许久之后,李逢泽还时常提及,便是看见云鸽那时的样子,才真正觉得什么叫人间烟火气,那般鲜活灵动,让人难以忘怀。
可是彼时,当李逢泽推门而入,看到云鸽这副灰头土脸、狼狈不堪的模样时,云鸽却瞬间红了眼眶,心中的委屈一下子涌了上来。
她不知道自己是怎么扑到李逢泽的怀里的,只知道那一刻,所有的坚强都轰然倒塌,只剩下无尽的委屈,泣不成声。
她也不知道,李逢泽此刻心中的动容,是他人生中从未有过的强烈。
当初把她从玄武将军府附近救回忠良将军府的时候,李逢泽刚刚从桃花林日夜兼程赶回沁洲,得到云鸽的消息后,又马不停蹄地便赶了过来。
只是当时要处理的事情实在太多,朝堂内外暗流涌动,他甚至都等不到云鸽醒过来,便又不得不匆匆离去,忙于应对各种繁杂事务。
“好了,好了,我这不是来了吗。” 李逢泽轻轻拍着云鸽的后背,柔声安慰着她,“对不起,之前没跟你坦白我的身份。我是西越人,本名叫做秦思瀚,在西越的朝堂上担了个不大不小的名号,实则…… 实则是西越当今的皇太子。”

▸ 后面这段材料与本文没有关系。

/-! ### What each test says of a domain, line or port -/

theorem DomainRecord.inRange_iff (r : DomainRecord) : r.inRange = true ↔ r.Fits := by
  have hcount : (r.localCount = 0 ∨ r.localBase + 16 * r.localCount - 1 ≤ 0x3FFFF) ↔
      (0 < r.localCount → r.localBase + 16 * r.localCount - 1 ≤ 0x3FFFF) := by omega
  simp only [DomainRecord.inRange, DomainRecord.Fits, Bool.and_eq_true, Bool.or_eq_true, beq_iff_eq, decide_eq_true_eq,
    hcount, and_assoc]

theorem domainReserved_iff (b : List Word) (d : Domain) : domainReserved b d = true ↔
    (∃ k ∈ [1, 2, 3, 6, 7, 10, 11, 15, 18, 19, 27, 28, 29, 30, 31], (domainWord b d 0).getLsbD k = true) ∨
      domainWord b d 5 ≠ 0 ∨ domainWord b d 6 ≠ 0 ∨ domainWord b d 7 ≠ 0 := by
  simp only [domainReserved, Bool.or_eq_true, bne_iff_ne, or_assoc]
  rw [← bne_iff_ne, and_mask_ne_zero (ks := [1, 2, 3, 6, 7, 10, 11, 15, 18, 19, 27, 28, 29, 30, 31]) _ (by decide)
    (by decide)]

theorem lineReserved_iff (b : List Word) (n : Line) : lineReserved b n = true ↔
    ∃ k ∈ [1, 2, 3, 7, 10, 11, 19, 20, 21, 22, 23, 24, 25, 26, 27, 28, 29, 30, 31], (lineWord b n).getLsbD k = true :=
  and_mask_ne_zero _ (by decide) (by decide)

/-- Two slot areas share a byte, or the post words are one. -/
theorem DomainRecord.overlaps_iff (r q : DomainRecord) : r.overlaps q = true ↔
    (∃ x, r.slotBase ≤ x ∧ x < r.slotBase + 1024 ∧ q.slotBase ≤ x ∧ x < q.slotBase + 1024) ∨
      r.postAddr = q.postAddr := by
  have hshare : (r.slotBase < q.slotBase + 1024 ∧ q.slotBase < r.slotBase + 1024) ↔
      ∃ x, r.slotBase ≤ x ∧ x < r.slotBase + 1024 ∧ q.slotBase ≤ x ∧ x < q.slotBase + 1024 :=
    ⟨fun _ => ⟨max r.slotBase q.slotBase, by omega⟩, fun ⟨_, _⟩ => by omega⟩
  simp only [DomainRecord.overlaps, Bool.or_eq_true, Bool.and_eq_true, decide_eq_true_eq, beq_iff_eq, hshare]

namespace Ports

variable (ps : Ports) (b : List Word)

theorem incoming_level_zero {p : Port} (h : ps.level[p] = 0) : ps.incoming b p = none := if_pos h

theorem incoming_above {p : Port} (h : ps.level[p] ≠ 0) : ps.incoming b p = some (blockMap b p) := if_neg h

/-- A port's map about to be installed has the unlisted right (R150). -/
def newMapUnlisted (p : Port) : Bool :=
  match ps.incoming b p with | none => false | some m => m.hasUnlisted

theorem newMapUnlisted_iff (p : Port) :
    ps.newMapUnlisted b p = true ↔ ps.level[p] ≠ 0 ∧ ∃ page : Fin 64, (blockMap b p).right page.val = 2 := by
  rw [← PageMap.hasUnlisted_iff]
  unfold newMapUnlisted
  by_cases h : ps.level[p] = 0
  · simp [ps.incoming_level_zero b h, h]
  · simp only [ps.incoming_above b h, ne_eq, h, not_false_eq_true, true_and]

theorem exposed_iff (p : Port) (base len : Nat) : ps.exposed b p base len = true ↔ ps.Exposes b p base len := by
  unfold Exposes
  rw [← PageMap.exposes_iff]
  unfold exposed
  by_cases h : ps.level[p] = 0
  · simp [ps.incoming_level_zero b h, h]
  · simp only [ps.incoming_above b h, ne_eq, h, not_false_eq_true, true_and]

theorem exposesTable_iff (k : LoadedCopies) (p : Port) : ps.exposesTable b k p = true ↔
    ps.Exposes b p k.globalBase (16 * k.globalCount) ∨ ∃ d : Domain, (k.domains[d]).enabled = true ∧
      ps.Exposes b p (k.domains[d]).localBase (16 * (k.domains[d]).localCount) := by
  unfold exposesTable LoadedCopies.enabledDomain
  rw [Bool.or_eq_true, exposed_iff, List.any_eq_true]
  refine or_congr Iff.rfl (exists_congr fun d => ?_)
  rw [and_iff_right (Engine.mem_domainList d)]
  cases h : (k.domains[d]).enabled <;> simp [exposed_iff]

theorem exposesDomain_iff (k : LoadedCopies) (d : Domain) : ps.exposesDomain b k d = true ↔
    (k.domains[d]).enabled = true ∧ ∃ p : Port, p ≠ (k.domains[d]).homePort ∧
      (ps.Exposes b p (k.domains[d]).slotBase 1024 ∨ ps.Exposes b p (k.domains[d]).postAddr 4 ∨
        ps.Exposes b p (k.domains[d]).reportAddr 4) := by
  have hport (p : Port) : p ∈ portList := by revert p; decide
  unfold exposesDomain LoadedCopies.enabledDomain
  cases h : (k.domains[d]).enabled <;> simp [exposed_iff, hport, or_assoc]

云鸽的抽泣声渐渐小了下去,乖乖伏在他的胸口,安安静静地听他诉说着过往。偶尔发出的抑制不住的抽搭声,让李逢泽心中莫名感到一阵心安,知晓她并未真的怪他。“我此番前来北晋,是受人所托,所托之事兹事体大,关系重大,越少人知道越好。所以……” 他轻轻扶起云鸽,双手捧住她的脸,直直地对上她的双眸,神色郑重道:“此事并非只关乎我一人,还涉及两国安危,我暂且不能告诉你全部实情,还望你能谅解。”
是了,他是一国太子,身份尊贵,一言九鼎,肩负着家国重任,怎么会平白无故地跟她一个小姑娘遮遮掩掩、有所隐瞒。他这般努力去做的事情,定然是关乎家国百姓的大事。自己既然帮不上什么忙,至少,可以做到不添乱,乖乖待在安全的地方,不让他分心。
云鸽抬起袖子,胡乱抹了抹脸上的泪水和灰尘,哽咽着道:“我知道,其实…… 我也不知道该怎么说…… 总之,以后你说什么,我就信什么,我都听你的。” 她抬起头,一张小脸沾着灰尘和泪痕,滑稽得惹人怜爱,“好吗?”
“云鸽,接下来的一个月,我可能都会非常忙碌,朝堂之上局势紧张,我很少有时间能来看你。你好好在萧将军这边待着,安心养伤,不要到处乱跑,若是有什么事情,就去找卫渊至,他会帮你处理的,听到了吗?” 李逢泽细细叮嘱道,目光中满是关切与不舍。
“嗯,好。” 云鸽用力点了点头,任由李逢泽用干净的帕子,小心翼翼地将她的脸擦干净。想了想,她还是忍不住小心翼翼地开口问道:“这里有人不喜欢我,我们能不能换个地方住啊?”
对面的人眼眸深了深,闪过一丝不易察觉的阴霾,随即温声道:“不喜欢?你不必理会府中任何人的态度,如今忠良将军府是整个北晋最安全的地方,没有之一。你老老实实待在这里,等我处理完这边的事情,一个月之后,我带你去燕周,好不好?那里风景优美,没有这些纷争,我们可以好好放松一下。”
满心雀跃的小鸽子,瞬间便忘记了红枣小米粥带来的不快,心中充满了对燕周的向往。李逢泽鼻尖灵敏,闻到空气中弥漫着一股甜腻腻的香气,下意识地问道:“你在做什么吃的?”
“啊啊啊!我的粥!” 云鸽一个激灵,猛然回过神来,想起自己还在熬粥,连忙挣脱李逢泽的怀抱,扑到锅跟前,伸手就要去掀锅盖,却被李逢泽一把伸手打开了她的手。
“不怕烫啊?这般冒失。” 李逢泽无奈地摇了摇头,小心翼翼地掀开锅盖,一股浓郁的红枣小米香气扑面而来。他拿起勺子,就着锅沿喝了一口,味道出乎意料地还不错,甜而不腻,软糯可口。“你身子虚弱,是该喝点红枣粥补补,只是府中有厨娘,为何不让下人来做,偏要自己动手,弄得这般狼狈?” 他拿起一个干净的碗,盛了满满一碗递与云鸽。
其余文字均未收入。